In 1919 he became a member and propaganda officer of the Communist Party of Germany (KPD) in Munich. In mid-March 1919 he was sent to Würzburg by the Munich Central Council of Bavarian Councils. After Erich Mühsam had telegraphed the Soviet Republic in Munich, Waibel proclaimed the Würzburg Soviet Republic, which only lasted until April 9. Because of his participation in the struggles of the Bavarian Soviet Republic in the action committee and in the leadership of the Red Army, he was sentenced to 15 years in prison.

He escaped from Niederschönenfeld prison in 1921 and stayed abroad until 1928. First in Moscow at the KUNMZ, later as a member of the Soviet Communist Party for the Comintern in the Balkans, among other places. He took part in the Third to Sixth World Congresses of the Comintern. After the Hindenburg amnesty in 1928, after the rest of his sentence had been waived in the course of amnesty measures, he returned to Germany and became secretary of the Red Aid of Germany, which was close to the KPD, as well as jointly responsible for the magazine Tribunal and speaker at party schools.

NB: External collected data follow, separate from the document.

/-! ## Opcodes -/

/-- What a request comes to: the state after it, and the response's status, MORE flag, aux and payload. -/
structure Answer where
  state : State
  status : Status
  payload : List Byte := []
  more : Bool := false
  aux : Nat := 0
  deriving DecidableEq, Repr

/-- A refused request. What the payload of a refusal holds the spec does not state: it is a free value. -/
def refused (s : State) (st : Status) : Answer := ⟨draw s, st, Config.freeBytes s.fresh, false, 0⟩

/-- The session slots in use on the side-band. -/
def sbSessions (s : State) : Nat := s.sess.countP (fun e => e.2.isOpen && e.2.src == some .can)

/-- OPEN (R27, R28, R47): the free slot that has been free longest is given out under its next generation. -/
def opOpen (s : State) (src : Carrier) (lease tag : Nat) : Answer :=
  let ms := if lease = 0 then getN s (objKey 0x1302 0) else lease
  if lease ≠ 0 ∧ (lease < 100 ∨ 60000 < lease) then refused s .range
  else if src = .can ∧ 4 ≤ sbSessions s then refused s .full
  else match s.freeSlots with
    | [] => refused s .full
    | i :: rest =>
      let role := roleOf s src
      let x : Session := { isOpen := true, gen := nextSessGen (sessOf s i).gen, role := role, func := funcOfCarrier src, src := some src
                           tag := tag, lease := ms, renewed := s.now }
      let s := { s with sess := tset s.sess i x, freeSlots := rest }
      ⟨s, .ok, leBytes 2 (sessId s i) ++ leBytes 2 ms ++ leBytes 1 role.code ++ leBytes 3 0, false, 0⟩

/-- The item header of a response, with the object's own type. -/
def itemHdr (h : ItemHdr) (r : ObjRow) : List Byte := leBytes 2 h.index.toNat ++ leBytes 1 h.sub.toNat ++ leBytes 1 r.ty.code

/-- The row that a request on an object acts under: the target's, of an alias (R51). -/
def rowFor (h : ItemHdr) : Option ObjRow :=
  match lookupObj h.index.toNat h.sub.toNat with
  | none => none
  | some (own, _) =>
    let t := targetOf h.index.toNat h.sub.toNat
    some (((lookupObj t.1 t.2).map (·.1)).getD own)

/-- The counter of the object that a request names. -/
def ctrFor (s : State) (h : ItemHdr) : Nat :=
  let t := targetOf h.index.toNat h.sub.toNat
  ctrOf s (objKey t.1 t.2)

/-- What a read leaves behind: one of a trusted pin by the open world is a violation from the management cluster (R310, R500). -/
def afterRead (s : State) (c : WCtx) (idx len : Nat) : State := if pinHidden s c idx then violation s 1 9 false len else s

/-- READ (R20, R24, R26, R49). -/
def opRead (s : State) (c : WCtx) (h : ItemHdr) : Answer :=
  match rowFor h with
  | none => refused s .noobj
  | some r =>
    let t := targetOf h.index.toNat h.sub.toNat
    if !mayReadObj s c r t.1 t.2 then refused s .access
    else if h.ty.toNat ≠ 0 ∧ h.ty.toNat ≠ r.ty.code then refused s .range
    else
      let (st, v) := readObj s c t.1 t.2
      if st = .ok ∨ st = .intransit then
        ⟨afterRead s c t.1 r.ty.size, st, itemHdr h r ++ leBytes 2 (ctrFor s h) ++ encodeVal r.ty v, false, 0⟩
      else refused s st

/-- WRITE and WRITE_IF (R32, R530). -/
def opWrite (s : State) (c : WCtx) (h : ItemHdr) (data : List Byte) (expected : Option Nat) : Answer :=
  let c := { c with cond := expected.isSome }
  let w := writeObj s c h data expected
  let s' := w.settled s c h
  if w.status = .ok ∨ w.status = .intransit then
    match rowFor h with
    | some r => ⟨s', w.status, itemHdr h r ++ leBytes 2 (ctrFor s' h), false, 0⟩
    | none => refused s' w.status
  else refused s' w.status

/-- The least and greatest of a row's ranges. -/
def rangeEnds (r : ObjRow) : Int × Int :=
  match r.ranges with
  | [] => (0, 0)
  | i :: l => l.foldl (fun a b => (min a.1 b.1, max a.2 b.2)) i

/-- The payload of a DESCRIBE response (Table DI-8): an alias has its target's name and the span of its own values (R51). -/
def describeBytes (own r : ObjRow) (i : Nat) : List Byte :=
  let (lo, hi) := rangeEnds own
  let d := r.dflt.value i
  let head := leBytes 1 r.ty.code ++ leBytes 1 r.acc.code ++ leBytes 1 r.unit ++ leBytes 1 0
  let body := match r.ty with
    | .str => leBytes 2 d.toBytes.length ++ d.toBytes ++ leBytes 2 lo.toNat ++ leBytes 2 hi.toNat
    | .blob => leBytes 4 d.toBytes.length ++ leBytes 4 lo.toNat ++ leBytes 4 hi.toNat
    | t => leBytes t.size d.toNat ++ leBytes t.size (toSigned (8 * t.size) lo) ++ leBytes t.size (toSigned (8 * t.size) hi)
  head ++ body ++ leBytes 2 r.name.length ++ asciiBytes r.name

/-- DESCRIBE (R19, R51, R527): a VF describes what it may read or write. -/
def opDescribe (s : State) (c : WCtx) (h : ItemHdr) : Answer :=
  match lookupObj h.index.toNat h.sub.toNat with
  | none => refused s .noobj
  | some (own, i) =>
    let t := targetOf h.index.toNat h.sub.toNat
    let (r, i) := (lookupObj t.1 t.2).getD (own, i)
    if c.role = .vf ∧ !vfReads s c.func t.1 t.2 ∧ !mayWriteObj s { c with cond := true } r t.1 t.2 c.func then refused s .access
    else if h.ty.toNat ≠ 0 ∧ h.ty.toNat ≠ r.ty.code then refused s .range
    else ⟨s, .ok, describeBytes own r i, false, 0⟩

Waibel was arrested in Stuttgart on January 30, 1933, and sentenced to two years in prison on June 16, 1933, by the 5th Criminal Division of the Reich Court. In addition, in July 1933 he received a one-year prison sentence from the district court in Stuttgart for "mutiny". He was imprisoned continuously until 1945, most recently in the Buchenwald concentration camp. After his liberation, he was treated in the hospital until July 1945. In Berlin he headed the KPD and then SED local group in Berlin-Hermsdorf until 1947. He criticised the SED and was accused of Trotskyism in party proceedings in 1951/52 was charged and expelled from the party.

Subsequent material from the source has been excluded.